EXERCISE DESCRIPTION: Only an exact repetition of the entries will do.

---

/-- 05 R118, R121 to R123; 09 R203, R204: a `twrite` whose footprint has its answers makes its source DRAINING, and the global
destination tile of `.gt` FILLING, counts the transfer at its barriers, and leaves its pieces to the copy engine. The pieces
without an address, and all of them behind a pending entry of their pages, go to the side log (04 R104, R106). A `.rel` waits for
what a fence of its scope would wait for. -/
def Obligations.WriteIssues : Prop :=
  ∀ (c : CopyArgs) (s : State) (g p2 h n : Nat) (gh : Option Nat) (f : Desc) (r : Pattern) (ls : List Look),
    param64 s c.p0 c.p1 = .ok g → param s false c.p2 = .ok p2 → globalTile s true c.gf = .ok gh → resolve s.cur false c.tile = .ok h →
    Readable s h → (∀ k, gh = some k → ¬ Local s k ∧ Writable s k ∧ validDesc (descVal s.cur (tileAt s.cur k)) = true) →
    Local s h → s.cur.roaming = false → Sized s h f n → EngineFree s → (s.cell (runCell s.cur)).logged < 32 → s.cur.shadow = none →
    (c.gf = .g4 → patternRecord s g p2 = .ok r) →
    let q := tileAt s.cur (gh.getD 0)
    let p : Pattern := match c.gf with
      | .g2 => { g := g, n0 := rowBytes (tileAt s.cur h).cols.toNat f.wd, n1 := (tileAt s.cur h).rows.toNat, s1 := signed 32 p2 }
      | .g4 => r
      | .gt _ => { g := q.loc.toNat, n0 := rowBytes q.cols.toNat (descOf (descVal s.cur q)).wd, n1 := q.rows.toNat, s1 := q.pitch.toNat }
    let vas := p.split.map (·.va)
    (p.total ≠ n → exec (.twrite c) s = dies s rTileBounds) ∧
    (p.total = n → c.sem = .rel → s.cur.relReady c.sc = false → exec (.twrite c) s = waits s) ∧
    (p.total = n → (c.sem = .rel → s.cur.relReady c.sc = true) → lookAll s s.cur .write vas = .ok ls → (∀ l ∈ ls, l ≠ .miss ∧ l ≠ .waiting) →
      let a := ({ s.cur.touch s.tick ls with name := s.focus } : Actor)
      let late := behind (s.setCur a) vas
      let ps := (p.split.zip ls).map fun q => { q.1 with pa := if late then none else match q.2 with | .hit pa _ => some pa | _ => none }
      let bars := barOf c.wbar ++ (match gh with | some k => barOf (tileAt s.cur k).bar | none => [])
      let x : Xfer := { id := s.nextId, kind := .write, actor := s.focus, inv := s.cur.invNo, dst := gh, src := some h,
                        soff := (tileAt s.cur h).loc.toNat, bytes := n, bars := bars, pieces := ps.filter (·.pa.isSome), held := ps.filter (·.pa.isNone) }
      let a := match gh with | some k => a.tileState k .filling | none => a
      let a := (a.inflight bars).drain h
      let a := if c.lu then a.setTile h { tileAt a h with lu := true } else a
      let t := s.freshId.setCur ((a.watchOp false h).retire 5)
      let t := t.logOut t.cur (outRecord p.g (t.bytes (tileKey t.cur (tileAt s.cur h)) n))
      let t := t.setCur (t.cur.addOut (outOf t x.id .write false vas))
      let cell := runCell t.cur
      let t := t.addXfer cell x
      let t := if x.pieces.isEmpty then t else t.post 0 .outboundReadDone { n := cell, m := x.id }
      exec (.twrite c) s = ran (if x.held.isEmpty then t else
        (t.sideAdd cell { actor := t.focus, inv := t.cur.invNo, id := x.id, kind := .wr, pieces := x.held, targets := vas.map (pageOf (t.image t.cur)) }).post 0 .sideLogReplay { n := cell, actor := t.focus }))

/-- 05 R118, R123; 09 R203, R204: `tgath` makes its destination FILLING and `tscat` its source DRAINING; both make their index tile
DRAINING, count their transfer at its barrier, and leave the index tile to the copy engine. The index tile's format must be INT32,
and it must have an element for every row. -/
def Obligations.IndexedCopiesIssue : Prop :=
  ∀ (c : CopyArgs) (ix : TileSel) (s : State) (g st h i n m : Nat) (f fi : Desc),
    param64 s c.p0 c.p1 = .ok g → param s false c.p2 = .ok st → resolve s.cur false ix = .ok i → Readable s i → Local s h → Local s i →
    s.cur.roaming = false → i ≠ h → Sized s h f n → Sized s i fi m → EngineFree s → s.cur.shadow = none →
    let rows := (tileAt s.cur h).rows.toNat
    let elems := (tileAt s.cur i).rows.toNat * (tileAt s.cur i).cols.toNat
    let x : Xfer := { id := s.nextId, actor := s.focus, inv := s.cur.invNo, ix := some i, soff := (tileAt s.cur h).loc.toNat,
                      doff := (tileAt s.cur i).loc.toNat, bytes := n, k := rows, toRead := 1, g := g, stride := signed 32 st }
    (resolve s.cur true c.tile = .ok h → Writable s h →
      (fi.cls ≠ 4 → exec (.tgath c ix) s = dies s rIllegal) ∧
      (fi.cls = 4 → elems < rows → exec (.tgath c ix) s = dies s rTileBounds) ∧
      (fi.cls = 4 → rows ≤ elems → Unread s (tileAt s.cur h).loc.toNat n →
        let x : Xfer := { x with kind := .gather, dst := some h, bars := barOf (tileAt s.cur h).bar }
        let a := (((((s.cur.tileState h .filling).inflight x.bars).drain i).watchOp true h).watchOp false i).retire 5
        let t := s.freshId.setCur a
        let t := t.setCur (t.cur.addOut (indexedOut x.id .fetch (c.sem == .acq)))
        let t := t.logIn t.cur (.bytes x.id (List.replicate n 0))
        exec (.tgath c ix) s = ran ((t.addXfer t.cur.cell x).post 0 .outboundReadDone { n := t.cur.cell, m := s.nextId }))) ∧
    (resolve s.cur false c.tile = .ok h → Readable s h →
      (fi.cls ≠ 4 → exec (.tscat c ix) s = dies s rIllegal) ∧
      (fi.cls = 4 → elems < rows → exec (.tscat c ix) s = dies s rTileBounds) ∧
      (fi.cls = 4 → rows ≤ elems → (c.sem = .rel → s.cur.relReady c.sc = true) → (s.cell (runCell s.cur)).logged < 32 →
        let x : Xfer := { x with kind := .scatter, src := some h, bars := barOf c.wbar }
        let a := ((s.cur.inflight x.bars).drain h).drain i
        let a := if c.lu then a.setTile h { tileAt a h with lu := true } else a
        let t := s.freshId.setCur (((a.watchOp false h).watchOp false i).retire 5)
        let t := t.logOut t.cur (outRecord g (t.bytes (tileKey t.cur (tileAt s.cur h)) n))
        let t := t.setCur (t.cur.addOut (indexedOut x.id .write false))
        exec (.tscat c ix) s = ran ((t.addXfer t.cur.cell x).post 0 .outboundReadDone { n := t.cur.cell, m := s.nextId })))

---

ANSWER TO THE EXERCISE:
/-- 05 R118, R121 to R123; 09 R203, R204: a `twrite` whose footprint has its answers makes its source DRAINING, and the global
destination tile of `.gt` FILLING, counts the transfer at its barriers, and leaves its pieces to the copy engine. The pieces
without an address, and all of them behind a pending entry of their pages, go to the side log (04 R104, R106). A `.rel` waits for
what a fence of its scope would wait for. -/
def Obligations.WriteIssues : Prop :=
  ∀ (c : CopyArgs) (s : State) (g p2 h n : Nat) (gh : Option Nat) (f : Desc) (r : Pattern) (ls : List Look),
    param64 s c.p0 c.p1 = .ok g → param s false c.p2 = .ok p2 → globalTile s true c.gf = .ok gh → resolve s.cur false c.tile = .ok h →
    Readable s h → (∀ k, gh = some k → ¬ Local s k ∧ Writable s k ∧ validDesc (descVal s.cur (tileAt s.cur k)) = true) →
    Local s h → s.cur.roaming = false → Sized s h f n → EngineFree s → (s.cell (runCell s.cur)).logged < 32 → s.cur.shadow = none →
    (c.gf = .g4 → patternRecord s g p2 = .ok r) →
    let q := tileAt s.cur (gh.getD 0)
    let p : Pattern := match c.gf with
      | .g2 => { g := g, n0 := rowBytes (tileAt s.cur h).cols.toNat f.wd, n1 := (tileAt s.cur h).rows.toNat, s1 := signed 32 p2 }
      | .g4 => r
      | .gt _ => { g := q.loc.toNat, n0 := rowBytes q.cols.toNat (descOf (descVal s.cur q)).wd, n1 := q.rows.toNat, s1 := q.pitch.toNat }
    let vas := p.split.map (·.va)
    (p.total ≠ n → exec (.twrite c) s = dies s rTileBounds) ∧
    (p.total = n → c.sem = .rel → s.cur.relReady c.sc = false → exec (.twrite c) s = waits s) ∧
    (p.total = n → (c.sem = .rel → s.cur.relReady c.sc = true) → lookAll s s.cur .write vas = .ok ls → (∀ l ∈ ls, l ≠ .miss ∧ l ≠ .waiting) →
      let a := ({ s.cur.touch s.tick ls with name := s.focus } : Actor)
      let late := behind (s.setCur a) vas
      let ps := (p.split.zip ls).map fun q => { q.1 with pa := if late then none else match q.2 with | .hit pa _ => some pa | _ => none }
      let bars := barOf c.wbar ++ (match gh with | some k => barOf (tileAt s.cur k).bar | none => [])
      let x : Xfer := { id := s.nextId, kind := .write, actor := s.focus, inv := s.cur.invNo, dst := gh, src := some h,
                        soff := (tileAt s.cur h).loc.toNat, bytes := n, bars := bars, pieces := ps.filter (·.pa.isSome), held := ps.filter (·.pa.isNone) }
      let a := match gh with | some k => a.tileState k .filling | none => a
      let a := (a.inflight bars).drain h
      let a := if c.lu then a.setTile h { tileAt a h with lu := true } else a
      let t := s.freshId.setCur ((a.watchOp false h).retire 5)
      let t := t.logOut t.cur (outRecord p.g (t.bytes (tileKey t.cur (tileAt s.cur h)) n))
      let t := t.setCur (t.cur.addOut (outOf t x.id .write false vas))
      let cell := runCell t.cur
      let t := t.addXfer cell x
      let t := if x.pieces.isEmpty then t else t.post 0 .outboundReadDone { n := cell, m := x.id }
      exec (.twrite c) s = ran (if x.held.isEmpty then t else
        (t.sideAdd cell { actor := t.focus, inv := t.cur.invNo, id := x.id, kind := .wr, pieces := x.held, targets := vas.map (pageOf (t.image t.cur)) }).post 0 .sideLogReplay { n := cell, actor := t.focus }))

/-- 05 R118, R123; 09 R203, R204: `tgath` makes its destination FILLING and `tscat` its source DRAINING; both make their index tile
DRAINING, count their transfer at its barrier, and leave the index tile to the copy engine. The index tile's format must be INT32,
and it must have an element for every row. -/
def Obligations.IndexedCopiesIssue : Prop :=
  ∀ (c : CopyArgs) (ix : TileSel) (s : State) (g st h i n m : Nat) (f fi : Desc),
    param64 s c.p0 c.p1 = .ok g → param s false c.p2 = .ok st → resolve s.cur false ix = .ok i → Readable s i → Local s h → Local s i →
    s.cur.roaming = false → i ≠ h → Sized s h f n → Sized s i fi m → EngineFree s → s.cur.shadow = none →
    let rows := (tileAt s.cur h).rows.toNat
    let elems := (tileAt s.cur i).rows.toNat * (tileAt s.cur i).cols.toNat
    let x : Xfer := { id := s.nextId, actor := s.focus, inv := s.cur.invNo, ix := some i, soff := (tileAt s.cur h).loc.toNat,
                      doff := (tileAt s.cur i).loc.toNat, bytes := n, k := rows, toRead := 1, g := g, stride := signed 32 st }
    (resolve s.cur true c.tile = .ok h → Writable s h →
      (fi.cls ≠ 4 → exec (.tgath c ix) s = dies s rIllegal) ∧
      (fi.cls = 4 → elems < rows → exec (.tgath c ix) s = dies s rTileBounds) ∧
      (fi.cls = 4 → rows ≤ elems → Unread s (tileAt s.cur h).loc.toNat n →
        let x : Xfer := { x with kind := .gather, dst := some h, bars := barOf (tileAt s.cur h).bar }
        let a := (((((s.cur.tileState h .filling).inflight x.bars).drain i).watchOp true h).watchOp false i).retire 5
        let t := s.freshId.setCur a
        let t := t.setCur (t.cur.addOut (indexedOut x.id .fetch (c.sem == .acq)))
        let t := t.logIn t.cur (.bytes x.id (List.replicate n 0))
        exec (.tgath c ix) s = ran ((t.addXfer t.cur.cell x).post 0 .outboundReadDone { n := t.cur.cell, m := s.nextId }))) ∧
    (resolve s.cur false c.tile = .ok h → Readable s h →
      (fi.cls ≠ 4 → exec (.tscat c ix) s = dies s rIllegal) ∧
      (fi.cls = 4 → elems < rows → exec (.tscat c ix) s = dies s rTileBounds) ∧
      (fi.cls = 4 → rows ≤ elems → (c.sem = .rel → s.cur.relReady c.sc = true) → (s.cell (runCell s.cur)).logged < 32 →
        let x : Xfer := { x with kind := .scatter, src := some h, bars := barOf c.wbar }
        let a := ((s.cur.inflight x.bars).drain h).drain i
        let a := if c.lu then a.setTile h { tileAt a h with lu := true } else a
        let t := s.freshId.setCur (((a.watchOp false h).watchOp false i).retire 5)
        let t := t.logOut t.cur (outRecord g (t.bytes (tileKey t.cur (tileAt s.cur h)) n))
        let t := t.setCur (t.cur.addOut (indexedOut x.id .write false))
        exec (.tscat c ix) s = ran ((t.addXfer t.cur.cell x).post 0 .outboundReadDone { n := t.cur.cell, m := s.nextId })))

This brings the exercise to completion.